Ingredients:
- 1 cup quinoa (170 g)
- 2 cups water or vegetable broth (500 ml)
- Pinch of salt (to taste)
- 1 red bell pepper, chopped
- 1 zucchini, sliced
- 1 small red onion, chopped
- 1 cup cherry tomatoes, halved
- 2 tablespoons olive oil (30 ml)
- Salt and pepper to taste
- 1 teaspoon dried oregano (5 g)
- 2 tablespoons tahini (30 g)
- Juice of 1 lemon
- 1 garlic clove, minced
- 1-2 tablespoons water (15-30 ml, to thin)
Instructions:
- Preheat your oven to 400°F (200°C).
- Rinse the quinoa under cold water. In a medium saucepan, combine quinoa, water or vegetable broth, and pinch of salt. Bring to a boil.

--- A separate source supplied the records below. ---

-- ==== Sys2Proof/Decode.lean ====
section
/-! DEFINITION. From the port words to an operation, and back (rules R80 to R96). The block stores no instruction and
has no byte order (rules R31, R60); a presentation as ONE number is the model's own packing, log 13. -/

namespace Sys2Proof

/-- Why a number is no presentation. -/
inductive DecodeError where
  /-- It has a bit above the last bit of port `B`. -/
  | aboveLastPort
  deriving DecidableEq, Repr

/-- `CMD[0]` as an axis (rule R82). -/
def axisOfBit (b : BitVec 1) : Axis := if b = 0#1 then .y else .z

/-- The axis bit of an axis (rule R82). -/
def bitOfAxis : Axis → BitVec 1
  | .y => 0#1
  | .z => 1#1

/-- A bit as a level: `1` is `HIGH` (rules R10, R86). -/
def levelOfBit (b : BitVec 1) : Level := if b = 0#1 then .low else .high

/-- The bit of a level (rule R10). -/
def bitOfLevel : Level → BitVec 1
  | .low => 0#1
  | .high => 1#1

/-- `opcode = CMD[3:1]` (rule R81). -/
def opcodeOf (cmd : BitVec 4) : BitVec 3 := cmd.extractLsb' 1 3

/-- `axis = CMD[0]` (rule R81). -/
def axisBitOf (cmd : BitVec 4) : BitVec 1 := cmd.extractLsb' 0 1

/-- The operation a presentation asks for, by the opcode map (rule R93) and the operand fields of rules R83 to R86.
Every presentation is some row of the map. -/
def decode (p : Presentation) : Instr :=
  if opcodeOf p.cmd = 0b000#3 then
    .setup (axisOfBit (axisBitOf p.cmd)) (p.a.extractLsb' 0 8) (p.a.extractLsb' 8 8) (p.a.extractLsb' 16 16) p.b
  else if opcodeOf p.cmd = 0b001#3 then .advance (axisOfBit (axisBitOf p.cmd)) p.a
  else if opcodeOf p.cmd = 0b010#3 then .rearm (axisOfBit (axisBitOf p.cmd))
  else if opcodeOf p.cmd = 0b011#3 then
    .dir (axisOfBit (axisBitOf p.cmd)) (levelOfBit (p.a.extractLsb' 0 1)) (p.a.extractLsb' 1 31)
  else if opcodeOf p.cmd = 0b100#3 then .freerun (axisOfBit (axisBitOf p.cmd))
  else if opcodeOf p.cmd = 0b101#3 then if axisBitOf p.cmd = 0#1 then .sample p.a else .sampleAxisBit
  else .reserved (p.cmd.extractLsb' 1 1) (axisOfBit (axisBitOf p.cmd))

/-- The command word `{opcode, axis}` (rule R81). -/
def commandWord (opcode : BitVec 3) (a : Axis) : BitVec 4 := opcode ++ bitOfAxis a

/-- The words of an operation, ignored ports zero (rules R80 to R86, R93). -/
def encode : Instr → Presentation
  | .setup a stepPin dirPin reservedBits speed =>
      { cmd := commandWord 0b000#3 a, a := reservedBits ++ dirPin ++ stepPin, b := speed }
  | .advance a revolutions => { cmd := commandWord 0b001#3 a, a := revolutions, b := 0#32 }
  | .rearm a => { cmd := commandWord 0b010#3 a, a := 0#32, b := 0#32 }
  | .dir a level reservedBits =>
      { cmd := commandWord 0b011#3 a, a := reservedBits ++ bitOfLevel level, b := 0#32 }
  | .freerun a => { cmd := commandWord 0b100#3 a, a := 0#32, b := 0#32 }
  | .sample operand => { cmd := commandWord 0b101#3 .y, a := operand, b := 0#32 }
  | .reserved x a => { cmd := commandWord ((0b11#2 : BitVec 2) ++ x) a, a := 0#32, b := 0#32 }
  | .sampleAxisBit => { cmd := commandWord 0b101#3 .z, a := 0#32, b := 0#32 }

/-- A number as a presentation: `CMD` in bits 3..0, `A` in bits 35..4, `B` in bits 67..36, as the opcode table numbers
a row's words (log 13). -/
def unpack (w : Nat) : Except DecodeError Presentation :=
  if w < 2 ^ 68 then
    .ok { cmd := BitVec.ofNat 4 w, a := BitVec.ofNat 32 (w / 2 ^ 4), b := BitVec.ofNat 32 (w / 2 ^ 36) }
  else .error .aboveLastPort

/-- The number of a presentation (log 13). -/
def pack (p : Presentation) : Nat := p.cmd.toNat + p.a.toNat * 2 ^ 4 + p.b.toNat * 2 ^ 36

/-- The operation the decoder reads from an instruction whose bits are `w`, of which the lowest `nbits` are given and
the rest are zero. -/
def decodeTableWord (nbits w : Nat) : Option Instr :=
  match unpack (w % 2 ^ nbits) with
  | .ok p => some (decode p)
  | .error _ => none

end Sys2Proof
end

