-- ==== Sys2Proof/Machine/Filter.lean ====
section
/-! DEFINITION. The Distance Sensor Filter (file 42 of the spec). -/

namespace Sys2Proof.Machine

/-- The filter state after a raw sample (rules R160, R163): the first is taken as it is, the others are smoothed. -/
def nextFiltered (s : State) (raw : Nat) : Rat :=
  if s.primed then smooth s.config raw s.filtered else (raw : Rat)

/-- `Q <- Cal(filtered)` (rules R162, R165): any value where the filter state is not positive. -/
def calibrate (s : State) : State :=
  if 0 < s.filtered.num then { s with q := calPositive s.config s.filtered } else drawResult s

/-- SAMPLE (rules R160 to R165). A configuration that asks for the median filter is refused, as rule
R171 asks; that SAMPLE alone refuses it, after its check of reserved bits, is the model's choice (log 16). -/
def execSample (operand : Word) (s : State) : Result :=
  if !rawFits s.config operand then raise .illegal s
  else
    match s.config.filter with
    | .median => .refused .medianVariant
    | .exponential => .next (calibrate { s with filtered := nextFiltered s operand.toNat, primed := true })

end Sys2Proof.Machine
end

- On a baking sheet, toss the red bell pepper, zucchini, red onion, and cherry tomatoes with olive oil, salt, pepper, and oregano. Spread evenly and roast in the preheated oven for 20-25 minutes, or until tender and lightly browned.
- Once boiling, reduce the heat to low, cover, and let simmer for 15 minutes. Fluff with a fork when done.

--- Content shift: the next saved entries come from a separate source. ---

/-! ### Faults (file 60) -/

/-- Rules R111, R221, R232: an operation stops with the first of the faults whose precondition is broken, recording
the words on the ports, and completes when none is. Rule R171 says that a configuration with the median filter must be
refused; that SAMPLE alone refuses it, after its check of reserved bits, is the model's choice (log 16). -/
def Obligations.EveryStopIsTheFirstBrokenPrecondition : Prop :=
  ∀ (i : Instr) (s : State),
    (i.wellFormed s.config = false → exec i s = .fault (.illegal s.ports)) ∧
    (i.wellFormed s.config = true → operandOk i s = false → exec i s = .fault (.operand s.ports)) ∧
    (i.wellFormed s.config = true → operandOk i s = true → axisReady i s = false →
      exec i s = .fault (.unconfigured s.ports)) ∧
    (i.wellFormed s.config = true → operandOk i s = true → axisReady i s = true → protocolOk i s = false →
      exec i s = .fault (.protocol s.ports)) ∧
    (i.wellFormed s.config = true → operandOk i s = true → axisReady i s = true → protocolOk i s = true →
      variantOk i s = false → exec i s = .refused .medianVariant) ∧
    (i.wellFormed s.config = true → operandOk i s = true → axisReady i s = true → protocolOk i s = true →
      variantOk i s = true → ∃ t, exec i s = .next t)

/-- Rule R94: presenting a reserved opcode faults, whatever the operands and the state. -/
def Obligations.ReservedOpcodesFault : Prop :=
  (∀ (x : BitVec 1) (a : Axis) (s : State), exec (.reserved x a) s = .fault (.illegal s.ports)) ∧
  (∀ (p : Presentation) (s : State), opcodeOf p.cmd = 0b110#3 ∨ opcodeOf p.cmd = 0b111#3 →
    present p s = .fault (.illegal p))

/-- Rule R95: a presentation with a reserved operand bit or SAMPLE's axis bit set faults; what an ignored port holds
makes no difference. -/
def Obligations.ReservedBitsFault : Prop :=
  (∀ s : State, exec .sampleAxisBit s = .fault (.illegal s.ports)) ∧
  (∀ (p : Presentation) (s : State),
    (opcodeOf p.cmd = 0b000#3 ∧ p.a.extractLsb' 16 16 ≠ 0#16) ∨
    (opcodeOf p.cmd = 0b011#3 ∧ p.a.extractLsb' 1 31 ≠ 0#31) ∨
    (p.cmd = 0b1010#4 ∧ 2 ^ s.config.rawBits ≤ p.a.toNat) ∨ p.cmd = 0b1011#4 →
    present p s = .fault (.illegal p)) ∧
  (∀ (cmd : BitVec 4) (a a' b b' : Word),
    (opcodeOf cmd ≠ 0b000#3 → decode { cmd := cmd, a := a, b := b } = decode { cmd := cmd, a := a, b := b' }) ∧
    (opcodeOf cmd = 0b010#3 ∨ opcodeOf cmd = 0b100#3 →
      decode { cmd := cmd, a := a, b := b } = decode { cmd := cmd, a := a', b := b' }))

/-- Rules R89, R224: the causes of `F_OPERAND`, all of them, in every state; a non-finite operand is one. -/
def Obligations.OperandFaultCauses : Prop :=
  (∀ (a : Axis) (sp dp : Pin) (speed : Word) (s : State),
    exec (.setup a sp dp 0#16 speed) s = .fault (.operand s.ports) ↔
      numExponent speed = 255 ∨ numVal speed ≤ 0 ∨
      (∀ hp, halfPeriodOf s.config a speed = some hp → hp = 0 ∨ 2 ^ s.config.tw ≤ hp) ∨
      sp ∈ s.config.absentPins ∨ dp ∈ s.config.absentPins ∨ sp = dp ∨
      ((s.axis a.other).configured = true ∧
        (sp = (s.axis a.other).stepPin ∨ sp = (s.axis a.other).dirPin ∨
          dp = (s.axis a.other).stepPin ∨ dp = (s.axis a.other).dirPin))) ∧
  (∀ (a : Axis) (r : Word) (s : State),
    exec (.advance a r) s = .fault (.operand s.ports) ↔
      numExponent r = 255 ∨ 2 ^ 31 - 1 < targetOf s.config a r) ∧
  (∀ (i : Instr) (s : State) (w : Presentation),
    (∀ a sp dp rsv speed, i ≠ .setup a sp dp rsv speed) → (∀ a r, i ≠ .advance a r) →
    exec i s ≠ .fault (.operand w))

/-- Rules R28, R222: ADVANCE, REARM, DIR and FREERUN with legal words fault on an axis that has had no SETUP; SAMPLE
never does. -/
def Obligations.UnconfiguredAxisFaults : Prop :=
  (∀ (a : Axis) (s : State), (s.axis a).configured = false →
    (∀ r, numFinite r = true → targetOf s.config a r ≤ 2 ^ 31 - 1 →
      exec (.advance a r) s = .fault (.unconfigured s.ports)) ∧
    exec (.rearm a) s = .fault (.unconfigured s.ports) ∧
    (∀ level, exec (.dir a level 0#31) s = .fault (.unconfigured s.ports)) ∧
    exec (.freerun a) s = .fault (.unconfigured s.ports)) ∧
  (∀ (operand : Word) (s : State) (w : Presentation), exec (.sample operand) s ≠ .fault (.unconfigured w))

/-! ### NUM words and the configuration functions (files 00, 30, 40, 42) -/

/-- Rule R88: the value of a binary32 word, and the two zero words alike. -/
def Obligations.NumWordValue : Prop :=
  (∀ w : Word, numFinite w = false ↔ numExponent w = 255) ∧
  (∀ w : Word, 1 ≤ numExponent w → numExponent w ≤ 254 →
    numVal w = (-1) ^ (w.getLsbD 31).toNat * 2 ^ ((numExponent w : ℤ) - 127) * (1 + (numFraction w : ℚ) / 2 ^ 23)) ∧
  (∀ w : Word, numExponent w = 0 →
    numVal w = (-1) ^ (w.getLsbD 31).toNat * 2 ^ (-126 : ℤ) * ((numFraction w : ℚ) / 2 ^ 23)) ∧
  numVal 0x00000000#32 = 0 ∧ numVal 0x80000000#32 = 0 ∧
  (∀ (a : Axis) (s : State), exec (.advance a 0x80000000#32) s = exec (.advance a 0x00000000#32) s) ∧
  (∀ (a : Axis) (sp dp : Pin) (rsv : BitVec 16) (s : State),
    exec (.setup a sp dp rsv 0x80000000#32) s = exec (.setup a sp dp rsv 0x00000000#32) s)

- In a small bowl, whisk together tahini, lemon juice, minced garlic, salt, pepper, and enough water to achieve desired consistency.
- In a large mixing bowl, combine cooked quinoa, roasted vegetables, and drizzle with dressing. Toss gently to combine.
- Portion into bowls and enjoy warm or at room temperature.